◆ **Material for this exercise**
-- ==== Sys2Proof/Machine/Pages.lean ====
section
/-! DEFINITION. Axolotl: the common page header in operation (R50 to R63, R567, R569): ENABLE, FREEZE, SOFT_RESET, events, the lock, ownership, the guard, staged words, gated and reserved addresses, the AON gateway and the island PLLs. -/

namespace Sys2Proof.Machine

/-! ### Error and clamp counters -/

/-- PG_CTRL.ERR_CLR clears all fields of PG_ERRCNT (R51). -/
def State.errClr (s : State) (pg : Page) : State :=
  (((s.hw HDR.ACCESS_ERR pg 0).hw HDR.SEQ_MISS pg 0).hw HDR.LOCK_VIOL pg 0).hw HDR.OWNER_VIOL pg 0

/-- R51: a write of ERR_CLR = 1. -/
def execErrClr (t : Nat) (r : Requester) (pg : Page) (s : State) : Host.Outcome State Fault Refusal :=
  s.cmdK t fun s => s.pageWrite r pg false (fun s => s.errClr pg)

/-- PG_CTRL.CLAMP_CLR clears PG_CLAMP (R51). -/
def State.clampClr (s : State) (pg : Page) : State :=
  (((s.hw HDR.CLAMPS pg 0).hw HDR.LAST_OFFSET pg 0).hw HDR.LAST_BIT pg 0).hw HDR.LAST_DATA pg 0

/-- R51: a write of CLAMP_CLR = 1. -/
def execClampClr (t : Nat) (r : Requester) (pg : Page) (s : State) : Host.Outcome State Fault Refusal :=
  s.cmdK t fun s => s.pageWrite r pg false (fun s => s.clampClr pg)

/-! ### Ownership (R54 to R58) -/

/-- The PCI Express link of the host port with owner code `o` is down. -/
def State.portDown (s : State) (o : Nat) : Bool := (o == 1 || o == 2) && s.r HQE.LINK_UP (o - 1) == 0

/-- A request for ownership (R57). -/
def State.requestOwner (s : State) (r : Requester) (pg : Page) : State :=
  let o := s.h HDR.OWNER pg
  let x := ownerCode r
  if o = x then s
  else if o = 0 ∨ s.portDown o = true then s.setOwner pg x
  else
    let again : Bool := s.h HDR.OWNER_PEND pg == 1 && s.h HDR.PEND_REQ pg == x
    let s := (s.hw HDR.OWNER_PEND pg 1).hw HDR.PEND_REQ pg x
    let s := if again then s else s.setPx pg { s.px pg with reqAt := s.up }
    s.raise pg.code pg.inst 30

/-- R55, R57: a write of OWNER_REQ = 1, which any requester may make. -/
def execOwnerReq (t : Nat) (r : Requester) (pg : Page) (s : State) : Host.Outcome State Fault Refusal :=
  s.cmdK t fun s =>
    if s.mayWrite r pg then s.pageWrite r pg false (fun s => s.requestOwner r pg)
    else if !pageExists pg then s.unmapped (pageAddr pg)
    else if !s.reaches r pg then s.gated (pageAddr pg)
    else ((s.breakKeys pg).countWrite pg).requestOwner r pg

/-- A write of PG_OWNER with the code `v`, clamped, by the owner or the Keeper (R56 to R58, R64). The owner that writes its own code while a request waits keeps the page and lets the request lapse: the spec names no outcome, DESIGN CHOICE (assumption 162). -/
def State.writeOwner (s : State) (r : Requester) (pg : Page) (v : Nat) : State :=
  let c := enumCode [0, 1, 2, 4, 5, 6, 7, 8] v
  let s := s.when (c != v) (fun s => s.clampCount pg 0x024 0)
  let waits := s.h HDR.OWNER_PEND pg == 1
  let x := s.h HDR.PEND_REQ pg
  let dest := if waits && c == 0 then x else c
  let s := s.setOwner pg dest
  (s.hw HDR.OWNER_PEND pg 0).hw HDR.PEND_REQ pg 0

/-- R56 to R58: a write of PG_OWNER. -/
def execOwnerWrite (t : Nat) (r : Requester) (pg : Page) (v : BitVec 4) (s : State) : Host.Outcome State Fault Refusal :=
  s.cmdK t fun s => s.pageWrite r pg false (fun s => s.writeOwner r pg v.toNat)

/-- R57: OWN_TIMEOUT has elapsed for a waiting request. -/
def execOwnTimeoutGrant (t : Nat) (pg : Page) (s : State) : Host.Outcome State Fault Refusal :=
  s.cmdK t fun s =>
    let lim := s.r IFX.OWN_TIMEOUT
    if s.h HDR.OWNER_PEND pg = 1 ∧ lim ≠ 0 ∧ (s.px pg).reqAt + 1000000 * lim ≤ s.up then
      s.setOwner pg (s.h HDR.PEND_REQ pg)
    else s

/-! ### FREEZE (R51) -/

/-- FREEZE is set or cleared: setting it copies the RO fields as they stand. -/
def State.setFreeze (s : State) (pg : Page) (on : Bool) : State :=
  if on then
    if s.h HDR.FROZEN pg = 1 then s
    else
      let words := (roOffsets pg).map (fun off => (off, BitVec.ofNat 32 (s.liveWord pg off)))
      let s := s.setPx pg { s.px pg with shadow := words, freezeAt := s.up }
      (s.hw HDR.FREEZE pg 1).hw HDR.FROZEN pg 1
  else ((s.setPx pg { s.px pg with shadow := [] }).hw HDR.FREEZE pg 0).hw HDR.FROZEN pg 0

/-- R51: a write of FREEZE. -/
def execFreeze (t : Nat) (r : Requester) (pg : Page) (on : Bool) (s : State) : Host.Outcome State Fault Refusal :=
  s.cmdK t fun s => s.pageWrite r pg false (fun s => s.setFreeze pg on)

/-- R51: FREEZE ends 10 ms after it was set. -/
def execFreezeExpiry (t : Nat) (pg : Page) (s : State) : Host.Outcome State Fault Refusal :=
  s.cmdK t fun s =>
    if s.h HDR.FROZEN pg = 1 ∧ (s.px pg).freezeAt + 10000000 ≤ s.up then s.setFreeze pg false else s

/-! ### ENABLE -/

/-- A CAN channel is disabled: it is in INIT, and its buffers wait (R411, R413). -/
def State.canDisable (s : State) (ch : Nat) : State :=
  let x := s.canX ch
  let s := match x.sending with
    | some b => s.w CFD.TX_STATE 1 ch b
    | none => s
  (s.w CFD.MODE 0 ch).setCan ch { x with sending := none, integrating := false, cancels := 0, owed := x.owed || s.busOff ch }

/-- The block idles or begins to operate as its chapter gives when ENABLE changes. -/
def State.enableHook (s : State) (pg : Page) (on : Bool) : State :=
  let i := pg.inst
  match pg.code with
  | 7 => if on then s.hqeEnable i else s
  | 8 => if on then s.gmRole
         else s.tmkIdle.gmRole
  | 16 => s.dsqEnable on
  | 18 => s.cleEnable i on
  | 19 => if on then s.mfeEnable else { s with sar := { valueAt := s.sar.valueAt, coded := s.sar.coded } }
  | 20 => s.actEnable on
  | 22 => s.sxeEnable on
  | 23 => if on then s else s.mpgDisable i
  | 24 => if on then s else s.canDisable i
  | 25 => if on then s else (s.setSer i { s.serX i with abort := false }).w SER.STATE 0 i
  | _ => s

/-- PG_CTRL.ENABLE takes a value; nothing that the block then does changes it. -/
def State.setEnable (s : State) (pg : Page) (on : Bool) : State :=
  if s.enabled pg.code pg.inst = on then s else ((s.hw HDR.ENABLE pg on.toNat).enableHook pg on).hw HDR.ENABLE pg on.toNat

/-- R51: a write of ENABLE. -/
def execEnable (t : Nat) (r : Requester) (pg : Page) (on : Bool) (s : State) : Host.Outcome State Fault Refusal :=
  s.cmdS t fun s => s.pageWrite r pg false (fun s => s.setEnable pg on)

/-! ### SOFT_RESET (R53, R569) -/

/-- The fields that a soft reset keeps: those that R569 names, those whose reset value is a stored one, and those that show kept or physical state. -/
def softKept : List Fld :=
  [ DSA.STATE, DSA.LOGICAL, DSA.CAUSE, DSA.FAIL_COUNT, DSQ.PERIOD_SEQ, DSQ.SOLVER_CAP, DSQ.HASH_EPOCH, DSQ.TRIP_STATE,
    DSQ.ACTIVE, DSQ.SPARES, DSQ.RETIRED ] ++
  [ LGE.PROG_BASE, LGE.PROG_WORDS, LGE.PROG_ID, LGE.RET_SEQ, LGE.IS_RESERVE, LGE.HOSTING, LGE.HOSTED, LGE.RUN_STATE,
    GIO.PIN_IN, CLE.LOAD ] ++
  [ TMK.STATE, TMK.REF_NOW, TMK.ADJ_NOW, TMK.F_NOW, TMK.HOLD_S, TMK.UTC_OFFSET, TMK.LEAP61, TMK.LEAP59,
    TMK.CLOCK_ID_LO, TMK.CLOCK_ID_HI, TMK.CLASS, TMK.ACCURACY, TMK.TSOURCE ] ++
  [ REC.FORM, REC.FROZEN, REC.PERSIST_OK, REC.HOLDING, REC.HEAD_SEQ, REC.OLDEST_SEQ, REC.PERSIST_SEQ, REC.EXP_SEQ,
    REC.CLR_NONCE_LO, REC.CLR_NONCE_HI, REC.HOLD_FILL ] ++
  [ DCH.UNIT_ADDR, DCH.MASTER_ADDR, DCH.TIME_MASTER, DCH.BIND_GEN, DCH.PRESENT, DCH.CLAIMABLE, DCH.UP_OK, DCH.DOWN_OK,
    DCH.RING_OK, DCH.PAIR_EPOCH, DCH.W_EPOCH, DCH.PAIR_EN ] ++
  [ SEC.ANCHOR_VALID, SEC.ANCHOR_REVOKED, SEC.POLICY, SEC.MIN_SVN, SEC.IDX_LO, SEC.IDX_HI, SEC.IDX_FLOOR, SEC.TOK_NONCE_LO,
    SEC.TOK_NONCE_HI, SEC.FW_ACTIVE, SEC.FW_VER_A, SEC.FW_VER_B, SEC.FW_STATE, SEC.DBG_SCOPE ] ++
  [ PCR.PWR_STATE, PCR.RESET_CAUSE, KPR.BOOT_STATE, KPR.PWR_CYC, KPR.OP_SEC_LO, KPR.OP_SEC_HI, KPR.LIFE_USED, KPR.ENG_RETIRED,
    PST.DEV0_STATE, PST.DEV1_STATE, PST.CHECKPOINT, PST.RESYNC_PCT ] ++
  [ NWT.WAKE_SRC, NWT.WAKE_SLOT, NWT.WAKE_VALID, NWT.WAKE_FROM, RTC.TIME_VALID, RTC.OSC_FAULT, RTC.VBAK_LOW,
    RTC.BPOR, RTC.PWRON_STATE, RTC.LEVEL, HQE.LINK_UP, HQE.SPEED, HQE.WIDTH, ETH.LINK_UP, ETH.SPEED,
    ESW.TABLE_USED, ESW.OVF_USED, ESW.TABLE_FULL, ACT.TRIP_LIVE ]

/-- The registers of the block return to their reset values, the kept fields apart. -/
def State.resetFields (s : State) (pg : Page) : State :=
  ((pageFields pg.code pg.inst).filter (fun f => !softKept.contains f)).foldl (fun s f => s.rstF f pg.inst) s

/-- Pulse outputs disarmed and at their inactive level, capture queues emptied (R569). -/
def State.tmkReset (s : State) : State :=
  let s := s.setTmk (fun k => { k with outs := [], caps := [], dreq := [], pdReq := [], nextLabel := none, lockRun := 0, misses := 0 })
  (s.wi TMK.ADJ_NOW (s.rateClamp (s.ri TMK.ADJ_NOW))).gmRole

/-- What lies beside the registers of a block and belongs to the operation that a soft reset ends, before its registers return. -/
def State.endOperation (s : State) (pg : Page) : State :=
  let i := pg.inst
  match pg.code with
  | 2 =>
    let st := s.r SEC.FW_STATE
    let s := if 1 ≤ st ∧ st < 5 then s.abandon st else s
    (s.closeDebug.w SEC.DBG_SCOPE 0).setSec (fun k => { k with attesting := false })
  | 10 =>
    let s := if s.on REC.FROZEN then s.thaw 3 else s
    let s := if s.rcd.exporting.isSome then s.endExport 0 else s
    let s := s.when (s.r REC.FORM == 2) (fun s => s.w REC.FORM 0)
    s.setRec (fun k => { k with win := none })
  | 11 => s.pairEnable false
  | 16 => s.abandonAll.setDsq (fun d => { d with slotA := {}, slotB := {}, named := false })
  | 21 => s.stopProgram i
  | 23 => s.mpgDisable i
  | 24 => s.canDisable i
  | 28 => s.turnPins (s.invertMask) 0
  | _ => s

/-- What lies beside the registers of a block and returns to its reset state with them. -/
def State.resetState (s : State) (pg : Page) : State :=
  let i := pg.inst
  match pg.code with
  | 5 => { s with sources := [], lastClaim := [], toEic := [] }
  | 6 => { s with aonRegs := s.aonRegs.filter (fun p => p.1 / 2 ^ 22 != 6), aonQ := s.aonQ.filter (fun w => w.1 != 6) }
  | 7 => (s.forN 8 fun s q => s.setQueue i q {}).setPort i { s.port i with buf := [], offers := [] }
  | 8 => s.tmkReset
  | 9 => { s.setRtc (fun k => { k with shadow := none }) with
           aonRegs := s.aonRegs.filter (fun p => p.1 / 2 ^ 22 != 9), aonQ := s.aonQ.filter (fun w => w.1 != 9) }
  | 11 => s.w DCH.PAIR_EN 0
  | 16 => ((s.setHo (fun h => { h with selected := none, published := none, resPlans := [], stagedPlan := none, bufD := 1, bufC := 2 })).enterSafe 0).loadPot
  | 18 => s.cleReset i
  | 19 => ({ s with sd := [], sar := {}, pulse := [] }).allTrips
  | 20 => ({ s with pwm := [] }).allTrips
  | 21 => (if i = 0 then (s.setReserve 4).showForces else s).showEng i
  | 22 => (s.stations.map (·.1)).foldl (fun s n => (s.setStn n {}).when (stnEn s.sxe.table n) (fun s => s.joinStn n))
      (s.setSxe (fun k => { k with outQ := [], inRead := false, cut := true }))
  | 23 => if i < 24 then s.setAxis i { limP := (s.axis i).limP, limN := (s.axis i).limN } else ({ s with groups := [] }).forN 8 (fun s g => s.groupEvents g)
  | 24 => s.setCan i { owed := (s.canX i).owed }
  | 25 => s.setSer i {}
  | 27 => s.fdbSync
  | _ => s

/-- A soft reset begins (R53): header state, then the block. The further state of R569 is kept. -/
def State.softReset (s : State) (pg : Page) : State :=
  let s := (s.setEnable pg false).endOperation pg
  let s := (((s.resetFields pg).resetState pg).setFreeze pg false).hw HDR.EVT_PEND pg 0
  let s := (s.hw HDR.BUSY pg 1).closeLock pg
  s.setPx pg { s.px pg with resetting := true, staged := [], latched := [] }

/-- R53: a write of SOFT_RESET = 1. -/
def execSoftReset (t : Nat) (r : Requester) (pg : Page) (s : State) : Host.Outcome State Fault Refusal :=
  s.cmdS t fun s => s.pageWrite r pg false (fun s => s.softReset pg)

/-- R53: the soft reset completes. -/
def execSoftResetDone (t : Nat) (pg : Page) (s : State) : Host.Outcome State Fault Refusal :=
  s.cmdK t fun s =>
    if (s.px pg).resetting then (s.hw HDR.BUSY pg 0).setPx pg { s.px pg with resetting := false } else s

/-! ### Events, the lock, the guard -/

/-- Ones clear pending bits (R52). -/
def State.clearPend (s : State) (pg : Page) (v : Nat) : State :=
  s.hw HDR.EVT_PEND pg (s.h HDR.EVT_PEND pg &&& (2 ^ 32 - 1 - v % 2 ^ 32))

/-- R52: a write of PG_EVT_PEND. -/
def execEvtPendClear (t : Nat) (r : Requester) (pg : Page) (v : Word) (s : State) : Host.Outcome State Fault Refusal :=
  s.cmdK t fun s => s.pageWrite r pg false (fun s => s.clearPend pg v.toNat)

/-- A write of PG_LOCK.KEY (R60, R61). A first key 0x0A5C opens the sequence whoever of the permitted writers writes the second, the owner or the Keeper: the spec does not ask for one writer, DESIGN CHOICE (assumption 163). -/
def State.writeKey (s : State) (pg : Page) (key : Nat) : State :=
  let x := s.px pg
  let viol := fun (s : State) => s.hinc HDR.LOCK_VIOL pg
  if x.lockStep then
    if key = 0x0C5A then (s.hw HDR.OPEN pg 1).setPx pg { x with lockStep := false, lockAt := s.up }
    else viol (if key = 0 then s.closeLock pg else s.setPx pg { x with lockStep := key == 0x0A5C })
  else if key = 0x0A5C then s.setPx pg { x with lockStep := true }
  else if key = 0 then s.closeLock pg
  else viol s

/-- R60, R61: a write of PG_LOCK. -/
def execLockKeyWrite (t : Nat) (r : Requester) (pg : Page) (key : BitVec 16) (s : State) : Host.Outcome State Fault Refusal :=
  s.cmdK t fun s => s.pageWrite r pg false (fun s => s.writeKey pg key.toNat) true

/-- R61: an open lock closes 10 ms after opening. -/
def execLockTimeout (t : Nat) (pg : Page) (s : State) : Host.Outcome State Fault Refusal :=
  s.cmdK t fun s =>
    if s.h HDR.OPEN pg = 1 ∧ (s.px pg).lockAt + 10000000 ≤ s.up then s.closeLock pg else s

/-- A guard is armed for a writer (R63); the write is no accepted write for PG_SEQ.COUNT (R62) and breaks a key sequence (R60). -/
def State.armGuard (s : State) (r : Requester) (pg : Page) (v : Nat) : State :=
  let s := (s.breakKeys pg).disarm r pg
  s.setPx pg { s.px pg with guards := (ownerCode r, v) :: (s.px pg).guards }

/-- R63: a write of PG_SEQ.GUARD. -/
def execSeqGuardArm (t : Nat) (r : Requester) (pg : Page) (v : BitVec 16) (s : State) : Host.Outcome State Fault Refusal :=
  s.cmdK t fun s =>
    if !pageExists pg then s.unmapped (pageAddr pg)
    else if !s.reaches r pg then s.gated (pageAddr pg)
    else if !s.mayWrite r pg then (s.breakKeys pg).hinc HDR.OWNER_VIOL pg
    else s.armGuard r pg v.toNat

/-! ### Staged words (R50) -/

/-- R50: staged low words older than 1 ms are discarded. -/
def execStagedWordDiscard (t : Nat) (pg : Page) (s : State) : Host.Outcome State Fault Refusal :=
  s.cmdK t fun s => s.setPx pg { s.px pg with staged := (s.px pg).staged.filter (fun w => decide (s.up < w.t + 1000000)) }

/-! ### Islands and the AON gateway -/

/-- The writable fields of the two AON pages (R19). -/
def aonFields : List Fld := (pageFields 6 0 ++ pageFields 9 0).filter (fun f => f.acc == .rw)

/-- The gateway's copy is what the AON island holds, and no write is on its way (R19). -/
def State.refreshAon (s : State) : State :=
  aonFields.foldl (fun (s : State) (f : Fld) => s.forN f.n fun s i => s.w f (s.aon f i) 0 i) { s with aonQ := [] }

◆ **Task statement**
Copy the entries above exactly, but only from the line holding "18 => s.cleReset i" through the line holding "s.hw HDR.EVT_PEND pg", both included.

◆ **Answer to this problem**
  | 18 => s.cleReset i
  | 19 => ({ s with sd := [], sar := {}, pulse := [] }).allTrips
  | 20 => ({ s with pwm := [] }).allTrips
  | 21 => (if i = 0 then (s.setReserve 4).showForces else s).showEng i
  | 22 => (s.stations.map (·.1)).foldl (fun s n => (s.setStn n {}).when (stnEn s.sxe.table n) (fun s => s.joinStn n))
      (s.setSxe (fun k => { k with outQ := [], inRead := false, cut := true }))
  | 23 => if i < 24 then s.setAxis i { limP := (s.axis i).limP, limN := (s.axis i).limN } else ({ s with groups := [] }).forN 8 (fun s g => s.groupEvents g)
  | 24 => s.setCan i { owed := (s.canX i).owed }
  | 25 => s.setSer i {}
  | 27 => s.fdbSync
  | _ => s

/-- A soft reset begins (R53): header state, then the block. The further state of R569 is kept. -/
def State.softReset (s : State) (pg : Page) : State :=
  let s := (s.setEnable pg false).endOperation pg
  let s := (((s.resetFields pg).resetState pg).setFreeze pg false).hw HDR.EVT_PEND pg 0
  let s := (s.hw HDR.BUSY pg 1).closeLock pg
  s.setPx pg { s.px pg with resetting := true, staged := [], latched := [] }

/-- R53: a write of SOFT_RESET = 1. -/
def execSoftReset (t : Nat) (r : Requester) (pg : Page) (s : State) : Host.Outcome State Fault Refusal :=
  s.cmdS t fun s => s.pageWrite r pg false (fun s => s.softReset pg)

/-- R53: the soft reset completes. -/
def execSoftResetDone (t : Nat) (pg : Page) (s : State) : Host.Outcome State Fault Refusal :=
  s.cmdK t fun s =>
    if (s.px pg).resetting then (s.hw HDR.BUSY pg 0).setPx pg { s.px pg with resetting := false } else s

/-! ### Events, the lock, the guard -/

/-- Ones clear pending bits (R52). -/
def State.clearPend (s : State) (pg : Page) (v : Nat) : State :=
  s.hw HDR.EVT_PEND pg (s.h HDR.EVT_PEND pg &&& (2 ^ 32 - 1 - v % 2 ^ 32))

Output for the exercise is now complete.